[Raw data]:
-- ==== Sys2Proof/Syntax.lean ====
section
/-! DEFINITION. The syntax: one constructor of `Instr` for every row of spec/opcode_table.json. A row with an
encoding carries the fields its format gives it (Tables 3.2 to 3.9); a row without one is an event of the device
and carries what names the event. -/

namespace Sys2Proof

/-- The common slot-word prefix (Table 3.2) but for OPC: HOLD, GINV, GUARD. -/
structure Pfx where
  h : Bool
  n : Bool
  g : BitVec 4
  deriving DecidableEq, Repr

/-- The prefix of a B-slot word, whose HOLD must be 0 (R65). -/
structure Grd where
  n : Bool
  g : BitVec 4
  deriving DecidableEq, Repr

/-- A context: its core (R13) and which of the core's two contexts it is (false: ctx0). -/
structure CtxId where
  core : Nat
  one : Bool
  deriving DecidableEq, Repr

/-- What a slab read finds (R258): nothing, a corrected error in a granule, or an uncorrectable one. The granule is
named by its index in the memory (byte key / 64). -/
inductive ReadError where
  | none
  | corrected (granule : Nat)
  | uncorrectable (granule : Nat)
  deriving DecidableEq, Repr

/-- What an MMA.K4 word says of its profile (Table 3.9, format MA): NP, Z, SAT, FTZI and FTZO. -/
structure MulMode where
  np : BitVec 4
  z : Bool
  sat : Bool
  ftzi : Bool
  ftzo : Bool
  deriving DecidableEq, Repr

/-- The kinds of access that R268 checks rights for. -/
inductive AccessKind where
  | read
  | write
  | amo
  | red
  | fetch
  deriving DecidableEq, Repr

[What is expected]:
Your answer must be every line from the listing above that holds the string "where".

[Response for this exercise]:
structure Pfx where
structure Grd where
structure CtxId where
inductive ReadError where
structure MulMode where
inductive AccessKind where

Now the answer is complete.